Only lines containing the string "hlen" belong in the answer; copy all of them from the entries.

☆ ☆ ☆ ☆ ☆

theorem eliminate_cons_succ (c x : Byte) (d w : List Byte) (n : Nat) :
    eliminate (c :: d) (n + 1) (x :: w) = eliminate (c :: d) n (xorOnto w (scale (gfdiv x c) d)) := rfl

/-- Elimination finds the remainder a dividend was put together from: there is only one. -/
theorem eliminate_recombine {c : Byte} (hc : c ≠ 0) (q d r : List Byte) :
    eliminate (c :: d) q.length (recombine q (c :: d) r) = r := by
  induction q with
  | nil => rw [recombine_nil]; rfl
  | cons a q ih =>
    rw [recombine_cons, List.length_cons, eliminate_cons_succ, gfdiv_gfmul_cancel hc, xorOnto_xorOnto_cancel, ih]

/-- The quotient consists of the factors the elimination scales the divisor with. -/
theorem exists_recombine_eliminate {c : Byte} (hc : c ≠ 0) (d : List Byte) {n : Nat} {w : List Byte}
    (hn : n ≤ w.length) : ∃ q, q.length = n ∧ w = recombine q (c :: d) (eliminate (c :: d) n w) := by
  induction n generalizing w with
  | zero => exact ⟨[], rfl, (recombine_nil ..).symm⟩
  | succ n ih =>
    cases w with
    | nil => cases hn
    | cons x w =>
      have hn' : n ≤ (xorOnto w (scale (gfdiv x c) d)).length := by
        rw [xorOnto_length]
        exact Nat.le_of_succ_le_succ hn
      obtain ⟨q, hq, hw⟩ := ih hn'
      refine ⟨gfdiv x c :: q, by rw [List.length_cons, hq], ?_⟩
      rw [eliminate_cons_succ, recombine_cons, ← hw, gfmul_comm, gfmul_gfdiv_cancel x hc, xorOnto_xorOnto_cancel]

theorem polyrem_of_length_lt {d : List Byte} (h : p.length < d.length) : polyrem p d = padLeft d.length p := by
  have hn : (padLeft d.length p).length + 1 - d.length = 0 := by rw [padLeft_length]; omega
  rw [polyrem, hn, eliminate]

theorem polyrem_of_length_le {d : List Byte} (h : d.length ≤ p.length) :
    polyrem p d = eliminate d (p.length + 1 - d.length) p := by
  have hpad : padLeft d.length p = p := by
    have hn : d.length - 1 - p.length = 0 := by omega
    rw [padLeft, hn, List.replicate_zero, List.nil_append]
  rw [polyrem, hpad]

/-- Settles O21: elimination undoes `recombine`, and every dividend is one. -/
theorem polyremIsTheRemainder : Obligations.PolyremIsTheRemainder := by
  rintro p d ⟨c, hhead, hc⟩
  obtain ⟨d, rfl⟩ := List.head?_eq_some_iff.1 hhead
  have hd : c :: d ≠ [] := List.cons_ne_nil c d
  refine ⟨polyrem_length hd, polyrem_of_length_lt, fun hp => ?_⟩
  have hpos : ∀ {q : List Byte}, q.length = p.length - (c :: d).length + 1 → q ≠ [] := fun hq =>
    List.ne_nil_of_length_eq_add_one hq
  have hrem : polyrem p (c :: d) = eliminate (c :: d) (p.length - (c :: d).length + 1) p := by
    rw [polyrem_of_length_le hp, Nat.sub_add_comm hp]
  constructor
  · have hn : p.length - (c :: d).length + 1 ≤ p.length := by rw [List.length_cons] at hp ⊢; omega
    obtain ⟨q, hq, hw⟩ := exists_recombine_eliminate hc d hn
    refine ⟨q, hq, ?_⟩
    rwa [xorLists_eq_recombine (hpos hq) hd (polyrem_length hd), hrem]
  · intro r q hr hq hw
    rw [xorLists_eq_recombine (hpos hq) hd hr] at hw
    rw [hrem, ← hq, hw, eliminate_recombine hc]

/-! ## Bit coefficients (R150) -/

theorem bitByte_xor (a b : Bool) : bitByte (xor a b) = bitByte a ^^^ bitByte b := by cases a <;> cases b <;> rfl

theorem gfdiv_one (x : Byte) : gfdiv x 1 = x := by
  rw [← gfmul_one (gfdiv x 1), gfmul_gfdiv_cancel x (by decide)]

theorem scale_one (d : List Byte) : scale 1 d = d := by simp only [scale, gfmul_one, List.map_id']

theorem scale_zero (d : List Byte) : scale 0 d = List.replicate d.length 0 := by
  simp only [scale, gfmul_zero, List.map_const']

theorem xorOnto_map_bitByte (w d : List Bool) : xorOnto (w.map bitByte) (d.map bitByte) =
    (List.zipWith xor w (d ++ List.replicate (w.length - d.length) false)).map bitByte := by
  induction w generalizing d with
  | nil => cases d <;> rfl
  | cons x w ih =>
    cases d with
    | nil => simpa [List.replicate_succ] using ih []
    | cons y d => simp [bitByte_xor, ih]

theorem eliminate_map_bitByte (d : List Bool) (n : Nat) (w : List Bool) :
    eliminate ((true :: d).map bitByte) n (w.map bitByte) = (bitEliminate (true :: d) n w).map bitByte := by
  induction n generalizing w with
  | zero => cases w <;> rfl
  | succ n ih =>
    cases w with
    | nil => rfl
    | cons x w =>
      have hlead : bitByte true = 1 := rfl
      rw [bitEliminate, List.map_cons, List.map_cons, eliminate_cons_succ, ← List.map_cons, hlead, gfdiv_one, ← ih]
      cases x with
      | false =>
        have hx : bitByte false = 0 := rfl
        rw [hx, scale_zero, xorOnto_zeros, if_neg Bool.false_ne_true]
      | true => rw [hlead, scale_one, xorOnto_map_bitByte, if_pos rfl, List.tail_cons]

/-- Settles O22: with leading coefficient 1 the divisor is scaled by 1 or by 0, the conditional xor over GF(2). -/
theorem polyremOnBits : Obligations.PolyremOnBits := by
  intro p d hhead hp
  obtain ⟨d, rfl⟩ := List.head?_eq_some_iff.1 hhead
  rw [polyrem_of_length_le (by simpa using hp), eliminate_map_bitByte, List.length_map, List.length_map]

/-! ## Codewords vanish at the roots of the generator (43_rs_bch R164) -/

/-- At a root of the divisor the remainder has the value of the dividend. -/
theorem evalAt_polyrem_of_root {d : List Byte} {c x : Byte} (hc : c ≠ 0) (p : List Byte)
    (hx : evalAt (c :: d) x = 0) : evalAt (polyrem p (c :: d)) x = evalAt p x := by
  have hd : c :: d ≠ [] := List.cons_ne_nil c d
  obtain ⟨q, -, hw⟩ := exists_recombine_eliminate hc d (w := padLeft (c :: d).length p)
    (n := (padLeft (c :: d).length p).length + 1 - (c :: d).length) (by simp)
  calc evalAt (polyrem p (c :: d)) x
    _ = evalAt (recombine q (c :: d) (polyrem p (c :: d))) x :=
      (evalAt_recombine_of_root hd (polyrem_length hd) hx).symm
    _ = evalAt (padLeft (c :: d).length p) x := by rw [polyrem, ← hw]
    _ = evalAt p x := evalAt_zeros_append _ p x

/-- What follows a block contributes to the value as it does to the value of the block followed by zeros. -/
theorem evalAt_append (p r : List Byte) (x : Byte) :
    evalAt (p ++ r) x = evalAt (p ++ List.replicate r.length 0) x ^^^ evalAt r x := by
  simp only [evalAt_eq_hornerFrom, hornerFrom_append]
  exact hornerFrom_eq x _ r

/-- Settles O28: the value of the EC codewords is that of the block followed by zeros, and the two cancel. -/
theorem codewordsVanishAtTheRoots : Obligations.CodewordsVanishAtTheRoots := by
  intro blk e i he hi
  obtain ⟨d, hd⟩ := List.head?_eq_some_iff.1 (head?_genTable he)
  have hlen : (ecBlock e blk).length = e := ecBlock_length he blk
  have hroot : evalAt (1 :: d) (expTable i) = 0 := hd ▸ evalAt_genTable_expTable he hi
  have hec : evalAt (ecBlock e blk) (expTable i) = evalAt (blk ++ List.replicate e 0) (expTable i) := by
    rw [ecBlock, hd, evalAt_polyrem_of_root (by decide) _ hroot]
  exact ⟨hlen, by rw [evalAt_append, hlen, hec, BitVec.xor_self]; rfl⟩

☆ ☆ ☆ ☆ ☆

» **Task solution**
  have hlen : (ecBlock e blk).length = e := ecBlock_length he blk
  exact ⟨hlen, by rw [evalAt_append, hlen, hec, BitVec.xor_self]; rfl⟩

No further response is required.